* [Collected data]
....
theorem execQueueFlush_keeps {F : List Kind} {r s : State} (kregs : Kind.regs ∈ F) (kresp : Kind.resp ∈ F) (knewtIrq : Kind.newtIrq ∈ F) (kfieldOps : Kind.fieldOps ∈ F) (kpaused : Kind.paused ∈ F) (kqueues : Kind.queues ∈ F) (kcaps : Kind.caps ∈ F) (kcapBusy : Kind.capBusy ∈ F) (h : Keeps F r s) (c : Issuer) (q : Fin 4096) (v : Word) :
    ResKeeps F r (execQueueFlush c q v s) := by
  unfold execQueueFlush
  try lift_lets
  repeat' first
  | with_reducible assumption
  | exact Or.inl (by with_reducible assumption)
  | (refine Or.inr ?_; (repeat with_reducible apply Nat.le_add_right_of_le); first | decide | omega)
  | with_reducible rfl
  | with_reducible apply State.issue_keeps
  | with_reducible apply State.qGuard_keeps
  | with_reducible apply State.writeQCfg_keeps
  | with_reducible apply ResKeeps.next
  | with_reducible refine ResKeeps.ite ?_ ?_
  | with_reducible refine Keeps.ite ?_ ?_
  | with_reducible refine OptKeeps.get (by with_reducible assumption) ?_
  | with_reducible refine Keeps.elim ?_ ?_
  | with_reducible refine Keeps.foldl_fst ?_ _ _ ?_
  | with_reducible refine Keeps.foldl ?_ _ _ ?_
  | split
  | (with_reducible intro x; refine Keeps.cut (F := F) (r := r) (s := x) ?_ (fun hx => ?_); on_goal 2 => clear_value x)
  | (with_reducible intro x; refine Keeps.cut (F := F) (r := r) (s := x.1) ?_ (fun hx => ?_); on_goal 2 => clear_value x)
  | (with_reducible intro y)
  | (lift_lets; with_reducible intro x; refine Keeps.cut (F := F) (r := r) (s := x) ?_ (fun hx => ?_); on_goal 2 => clear_value x)
  | (lift_lets; with_reducible intro x; refine Keeps.cut (F := F) (r := r) (s := x.1) ?_ (fun hx => ?_); on_goal 2 => clear_value x)
  | (lift_lets; with_reducible intro y)
  | simp only [id]
  | dsimp only

theorem State.qeLogItem_keeps {F : List Kind} {r s : State} (kregs : Kind.regs ∈ F) (knewtIrq : Kind.newtIrq ∈ F) (kfieldOps : Kind.fieldOps ∈ F) (kpaused : Kind.paused ∈ F) (kcaps : Kind.caps ∈ F) (kcapBusy : Kind.capBusy ∈ F) (h : Keeps F r s) (e : Nat) (a2 : QCmd) :
    Keeps F r (State.qeLogItem s e a2) := by
  unfold State.qeLogItem
  try lift_lets
  repeat' first
  | with_reducible assumption
  | with_reducible apply State.logRec_keeps
  | with_reducible refine Keeps.ite ?_ ?_

theorem State.qeCounts_keeps {F : List Kind} {r s : State} (kregs : Kind.regs ∈ F) (h : Keeps F r s) (e : Nat) :
    Keeps F r (State.qeCounts s e) := by
  unfold State.qeCounts
  try lift_lets
  repeat' first
  | with_reducible assumption
  | exact Or.inl (by with_reducible assumption)
  | (refine Or.inr ?_; (repeat with_reducible apply Nat.le_add_right_of_le); first | decide | omega)
  | with_reducible rfl
  | with_reducible apply State.put_keeps
  | with_reducible refine Keeps.ite ?_ ?_
  | with_reducible refine OptKeeps.get (by with_reducible assumption) ?_
  | with_reducible refine Keeps.elim ?_ ?_
  | with_reducible refine Keeps.foldl_fst ?_ _ _ ?_
  | with_reducible refine Keeps.foldl ?_ _ _ ?_
  | split
  | (with_reducible intro x; refine Keeps.cut (F := F) (r := r) (s := x) ?_ (fun hx => ?_); on_goal 2 => clear_value x)
  | (with_reducible intro x; refine Keeps.cut (F := F) (r := r) (s := x.1) ?_ (fun hx => ?_); on_goal 2 => clear_value x)
  | (with_reducible intro y)
  | (lift_lets; with_reducible intro x; refine Keeps.cut (F := F) (r := r) (s := x) ?_ (fun hx => ?_); on_goal 2 => clear_value x)
  | (lift_lets; with_reducible intro x; refine Keeps.cut (F := F) (r := r) (s := x.1) ?_ (fun hx => ?_); on_goal 2 => clear_value x)
  | (lift_lets; with_reducible intro y)
  | simp only [id]
  | dsimp only

theorem State.setQCmd_keeps {F : List Kind} {r s : State} (kqe : Kind.qe ∈ F) (h : Keeps F r s) (e : Nat) (a2 : QCmd) :
    Keeps F r (State.setQCmd s e a2) := by
  unfold State.setQCmd
  try lift_lets
  repeat' first
  | with_reducible assumption
  | with_reducible apply State.setQe_keeps

theorem State.qePayload_keeps {F : List Kind} {r s : State} (kregs : Kind.regs ∈ F) (kresp : Kind.resp ∈ F) (knewtIrq : Kind.newtIrq ∈ F) (kfieldOps : Kind.fieldOps ∈ F) (kfiles : Kind.files ∈ F) (kaplic : Kind.aplic ∈ F) (kpaused : Kind.paused ∈ F) (kqe : Kind.qe ∈ F) (kviBytes : Kind.viBytes ∈ F) (kcaps : Kind.caps ∈ F) (kcapBusy : Kind.capBusy ∈ F) (h : Keeps F r s) (e : Nat) (c : Issuer) (n : Nat) :
    Keeps F r (State.qePayload s e c n) := by
  unfold State.qePayload
  try lift_lets
  repeat' first
  | with_reducible assumption
  | (refine Or.inr ?_; (repeat with_reducible apply Nat.le_add_right_of_le); first | decide | omega)
  | (with_reducible refine Keeps.upd ?_ rfl rfl rfl rfl rfl rfl rfl rfl ?_ ?_ ?_ ?_ ?_ ?_ ?_ ?_ ?_ ?_ ?_ ?_ ?_ ?_ ?_ ?_ ?_ ?_ ?_ ?_ ?_ ?_ ?_ ?_ ?_ ?_ ?_ ?_ ?_ ?_ ?_ ?_ ?_ ?_ ?_ ?_ ?_ ?_ ?_ ?_ ?_ ?_ ?_ ?_ ?_ ?_ ?_ ?_ ?_ ?_ ?_ ?_ ?_ ?_ ?_ ?_ ?_ ?_ ?_ ?_ ?_ ?_ ?_ <;> first | with_reducible assumption | with_reducible exact Or.inr rfl | with_reducible exact Or.inl (by assumption) | with_reducible apply State.addSat_keeps | with_reducible apply State.setQe_keeps | with_reducible apply State.pmc_keeps)
  | split

theorem State.copyOut_keeps {F : List Kind} {r s : State} (kregs : Kind.regs ∈ F) (kmem : Kind.mem ∈ F) (kresp : Kind.resp ∈ F) (kout : Kind.out ∈ F) (knewtIrq : Kind.newtIrq ∈ F) (kfieldOps : Kind.fieldOps ∈ F) (kfiles : Kind.files ∈ F) (kaplic : Kind.aplic ∈ F) (kpaused : Kind.paused ∈ F) (klaunches : Kind.launches ∈ F) (kecc : Kind.ecc ∈ F) (kmc : Kind.mc ∈ F) (kpoison : Kind.poison ∈ F) (kcache : Kind.cache ∈ F) (khomes : Kind.homes ∈ F) (ksf : Kind.sf ∈ F) (ksfPlru : Kind.sfPlru ∈ F) (kiotlb : Kind.iotlb ∈ F) (kqe : Kind.qe ∈ F) (kviBytes : Kind.viBytes ∈ F) (kfab : Kind.fab ∈ F) (kcaps : Kind.caps ∈ F) (kcapBusy : Kind.capBusy ∈ F) (h : Keeps F r s) (e : Nat) (x : QCmd) (data : Bytes) (poisoned : Bool) :
    Keeps F r (State.copyOut s e x data poisoned).1 := by
  unfold State.copyOut
  try lift_lets
  repeat' first
  | with_reducible assumption
  | exact Or.inl (by with_reducible assumption)
  | (refine Or.inr ?_; (repeat with_reducible apply Nat.le_add_right_of_le); first | decide | omega)
  | with_reducible rfl
  | with_reducible apply State.fabRequest_keeps
  | with_reducible apply State.fabPosted_keeps
  | with_reducible apply State.qePayload_keeps
  | with_reducible apply State.store_keeps
  | with_reducible refine Keeps.ite ?_ ?_
  | with_reducible refine OptKeeps.get (by with_reducible assumption) ?_
  | with_reducible refine Keeps.elim ?_ ?_
  | with_reducible refine Keeps.foldl_fst ?_ _ _ ?_
  | with_reducible refine Keeps.foldl ?_ _ _ ?_
  | split
  | (with_reducible intro x; refine Keeps.cut (F := F) (r := r) (s := x) ?_ (fun hx => ?_); on_goal 2 => clear_value x)
  | (with_reducible intro x; refine Keeps.cut (F := F) (r := r) (s := x.1) ?_ (fun hx => ?_); on_goal 2 => clear_value x)
  | (with_reducible intro y)
  | (lift_lets; with_reducible intro x; refine Keeps.cut (F := F) (r := r) (s := x) ?_ (fun hx => ?_); on_goal 2 => clear_value x)
  | (lift_lets; with_reducible intro x; refine Keeps.cut (F := F) (r := r) (s := x.1) ?_ (fun hx => ?_); on_goal 2 => clear_value x)
  | (lift_lets; with_reducible intro y)
  | simp only [id]
  | dsimp only

theorem State.copyRun_keeps {F : List Kind} {r s : State} (kregs : Kind.regs ∈ F) (kmem : Kind.mem ∈ F) (kresp : Kind.resp ∈ F) (kout : Kind.out ∈ F) (kfree : Kind.free ∈ F) (knewtIrq : Kind.newtIrq ∈ F) (kfieldOps : Kind.fieldOps ∈ F) (kfiles : Kind.files ∈ F) (kaplic : Kind.aplic ∈ F) (kpaused : Kind.paused ∈ F) (klaunches : Kind.launches ∈ F) (kecc : Kind.ecc ∈ F) (kmc : Kind.mc ∈ F) (kpoison : Kind.poison ∈ F) (kcache : Kind.cache ∈ F) (khomes : Kind.homes ∈ F) (ksf : Kind.sf ∈ F) (ksfPlru : Kind.sfPlru ∈ F) (kiotlb : Kind.iotlb ∈ F) (kqe : Kind.qe ∈ F) (kviBytes : Kind.viBytes ∈ F) (kfab : Kind.fab ∈ F) (kcaps : Kind.caps ∈ F) (kcapBusy : Kind.capBusy ∈ F) (h : Keeps F r s) (e : Nat) (a2 : QCmd) (a3 : Nat) :
    Keeps F r (State.copyRun s e a2 a3).1 := by
  induction a3 generalizing s e a2
  case zero =>
    unfold State.copyRun
    try lift_lets
    repeat' first
    | with_reducible assumption
    | (intro x; refine Keeps.cut (F := F) (r := r) (s := x) ?_ (fun hx => ?_); on_goal 2 => clear_value x)
    | (intro x; refine Keeps.cut (F := F) (r := r) (s := x.1) ?_ (fun hx => ?_); on_goal 2 => clear_value x)
    | (intro x; clear_value x)
    | with_reducible apply State.fabRequest_keeps
    | with_reducible apply State.ioRead_keeps
    | with_reducible apply State.freeBytes_keeps
    | with_reducible apply State.copyOut_keeps
    | split
    | lift_lets
  case succ k ih =>
    unfold State.copyRun
    try lift_lets
    repeat' first
    | with_reducible assumption
    | (intro x; refine Keeps.cut (F := F) (r := r) (s := x.1) ?_ (fun hx => ?_); on_goal 2 => clear_value x)
    | (intro x; clear_value x)
    | with_reducible apply State.fabRequest_keeps
    | with_reducible apply State.ioRead_keeps
    | with_reducible apply State.freeBytes_keeps
    | with_reducible apply State.copyOut_keeps
    | with_reducible apply ih
    | split
    | lift_lets

theorem State.pushRun_keeps {F : List Kind} {r s : State} (kregs : Kind.regs ∈ F) (kmem : Kind.mem ∈ F) (kresp : Kind.resp ∈ F) (kfree : Kind.free ∈ F) (knewtIrq : Kind.newtIrq ∈ F) (kfieldOps : Kind.fieldOps ∈ F) (kfiles : Kind.files ∈ F) (kaplic : Kind.aplic ∈ F) (kpaused : Kind.paused ∈ F) (kecc : Kind.ecc ∈ F) (kmc : Kind.mc ∈ F) (kpoison : Kind.poison ∈ F) (kcache : Kind.cache ∈ F) (khomes : Kind.homes ∈ F) (ksfPlru : Kind.sfPlru ∈ F) (kiotlb : Kind.iotlb ∈ F) (kqueues : Kind.queues ∈ F) (kcaps : Kind.caps ∈ F) (kcapBusy : Kind.capBusy ∈ F) (h : Keeps F r s) (e : Nat) (x : QCmd) :
    Keeps F r (State.pushRun s e x).1 := by
  unfold State.pushRun
  try lift_lets
  repeat' first
  | with_reducible assumption
  | exact Or.inl (by with_reducible assumption)
  | (refine Or.inr ?_; (repeat with_reducible apply Nat.le_add_right_of_le); first | decide | omega)
  | with_reducible rfl
  | with_reducible apply State.qRefuse_keeps
  | with_reducible apply State.ioRead_keeps
  | with_reducible apply State.qArrive_keeps
  | with_reducible refine Keeps.ite ?_ ?_
  | with_reducible refine OptKeeps.get (by with_reducible assumption) ?_
  | with_reducible refine Keeps.elim ?_ ?_
  | with_reducible refine Keeps.foldl_fst ?_ _ _ ?_
  | with_reducible refine Keeps.foldl ?_ _ _ ?_
  | split
  | (with_reducible intro y)
  | (lift_lets; with_reducible intro y)
  | simp only [id]
  | dsimp only

theorem State.takeEntry_keeps {F : List Kind} {r s : State} (kregs : Kind.regs ∈ F) (kmem : Kind.mem ∈ F) (kfree : Kind.free ∈ F) (knewtIrq : Kind.newtIrq ∈ F) (kfieldOps : Kind.fieldOps ∈ F) (kpaused : Kind.paused ∈ F) (kecc : Kind.ecc ∈ F) (kmc : Kind.mc ∈ F) (kpoison : Kind.poison ∈ F) (kcache : Kind.cache ∈ F) (khomes : Kind.homes ∈ F) (ksfPlru : Kind.sfPlru ∈ F) (kiotlb : Kind.iotlb ∈ F) (kqueues : Kind.queues ∈ F) (kcaps : Kind.caps ∈ F) (kcapBusy : Kind.capBusy ∈ F) (h : Keeps F r s) (q : Nat) :
    Keeps F r (State.takeEntry s q).1 := by
  unfold State.takeEntry
  try lift_lets
  repeat' first
  | with_reducible assumption
  | (intro x; refine Keeps.cut (F := F) (r := r) (s := x) ?_ (fun hx => ?_); on_goal 2 => clear_value x)
  | (intro x; clear_value x)
  | with_reducible apply State.middleReturn_keeps
  | with_reducible apply State.setSpillQ_keeps
  | with_reducible apply State.qRun_keeps
  | with_reducible refine Keeps.ite ?_ ?_
  | split

theorem State.takeEntries_keeps {F : List Kind} {r s : State} (kregs : Kind.regs ∈ F) (kmem : Kind.mem ∈ F) (kfree : Kind.free ∈ F) (knewtIrq : Kind.newtIrq ∈ F) (kfieldOps : Kind.fieldOps ∈ F) (kpaused : Kind.paused ∈ F) (kecc : Kind.ecc ∈ F) (kmc : Kind.mc ∈ F) (kpoison : Kind.poison ∈ F) (kcache : Kind.cache ∈ F) (khomes : Kind.homes ∈ F) (ksfPlru : Kind.sfPlru ∈ F) (kiotlb : Kind.iotlb ∈ F) (kqueues : Kind.queues ∈ F) (kcaps : Kind.caps ∈ F) (kcapBusy : Kind.capBusy ∈ F) (h : Keeps F r s) (q : Nat) (a2 : Nat) :
    Keeps F r (State.takeEntries s q a2).1 := by
  induction a2 generalizing s q
  case zero =>
    unfold State.takeEntries
    try lift_lets
    repeat' first
    | with_reducible assumption
    | (intro x; refine Keeps.cut (F := F) (r := r) (s := x) ?_ (fun hx => ?_); on_goal 2 => clear_value x)
    | (intro x; clear_value x)
    | with_reducible apply State.takeEntry_keeps
    | split
  case succ k ih =>
    unfold State.takeEntries
    try lift_lets
    repeat' first
    | with_reducible assumption
    | (intro x; refine Keeps.cut (F := F) (r := r) (s := x.1) ?_ (fun hx => ?_); on_goal 2 => clear_value x)
    | with_reducible apply State.takeEntry_keeps
    | with_reducible apply ih
    | split

theorem State.popPiece_keeps {F : List Kind} {r s : State} (kregs : Kind.regs ∈ F) (kmem : Kind.mem ∈ F) (kfree : Kind.free ∈ F) (knewtIrq : Kind.newtIrq ∈ F) (kfieldOps : Kind.fieldOps ∈ F) (kpaused : Kind.paused ∈ F) (kecc : Kind.ecc ∈ F) (kmc : Kind.mc ∈ F) (kpoison : Kind.poison ∈ F) (kcache : Kind.cache ∈ F) (khomes : Kind.homes ∈ F) (ksfPlru : Kind.sfPlru ∈ F) (kiotlb : Kind.iotlb ∈ F) (kqueues : Kind.queues ∈ F) (kcaps : Kind.caps ∈ F) (kcapBusy : Kind.capBusy ∈ F) (h : Keeps F r s) (e : Nat) (x : QCmd) :
    Keeps F r (State.popPiece s e x).1 := by
  unfold State.popPiece
  try lift_lets
  repeat' first
  | with_reducible assumption
  | exact Or.inl (by with_reducible assumption)
  | (refine Or.inr ?_; (repeat with_reducible apply Nat.le_add_right_of_le); first | decide | omega)
  | with_reducible rfl
  | with_reducible apply State.takeEntries_keeps
  | with_reducible refine Keeps.ite ?_ ?_
  | with_reducible refine OptKeeps.get (by with_reducible assumption) ?_
  | with_reducible refine Keeps.elim ?_ ?_
  | with_reducible refine Keeps.foldl_fst ?_ _ _ ?_
  | with_reducible refine Keeps.foldl ?_ _ _ ?_
  | split
  | (with_reducible intro x; refine Keeps.cut (F := F) (r := r) (s := x) ?_ (fun hx => ?_); on_goal 2 => clear_value x)
  | (with_reducible intro x; refine Keeps.cut (F := F) (r := r) (s := x.1) ?_ (fun hx => ?_); on_goal 2 => clear_value x)
  | (with_reducible intro y)
  | (lift_lets; with_reducible intro x; refine Keeps.cut (F := F) (r := r) (s := x) ?_ (fun hx => ?_); on_goal 2 => clear_value x)
  | (lift_lets; with_reducible intro x; refine Keeps.cut (F := F) (r := r) (s := x.1) ?_ (fun hx => ?_); on_goal 2 => clear_value x)
  | (lift_lets; with_reducible intro y)
  | simp only [id]
  | dsimp only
....
* [TASK TO CARRY OUT]
Repeat, word for word, the lines from the start of the records to the line that contains "with_reducible apply ResKeeps.next", both of them included, and no others.

* [RESPONSE BOX]
theorem execQueueFlush_keeps {F : List Kind} {r s : State} (kregs : Kind.regs ∈ F) (kresp : Kind.resp ∈ F) (knewtIrq : Kind.newtIrq ∈ F) (kfieldOps : Kind.fieldOps ∈ F) (kpaused : Kind.paused ∈ F) (kqueues : Kind.queues ∈ F) (kcaps : Kind.caps ∈ F) (kcapBusy : Kind.capBusy ∈ F) (h : Keeps F r s) (c : Issuer) (q : Fin 4096) (v : Word) :
    ResKeeps F r (execQueueFlush c q v s) := by
  unfold execQueueFlush
  try lift_lets
  repeat' first
  | with_reducible assumption
  | exact Or.inl (by with_reducible assumption)
  | (refine Or.inr ?_; (repeat with_reducible apply Nat.le_add_right_of_le); first | decide | omega)
  | with_reducible rfl
  | with_reducible apply State.issue_keeps
  | with_reducible apply State.qGuard_keeps
  | with_reducible apply State.writeQCfg_keeps
  | with_reducible apply ResKeeps.next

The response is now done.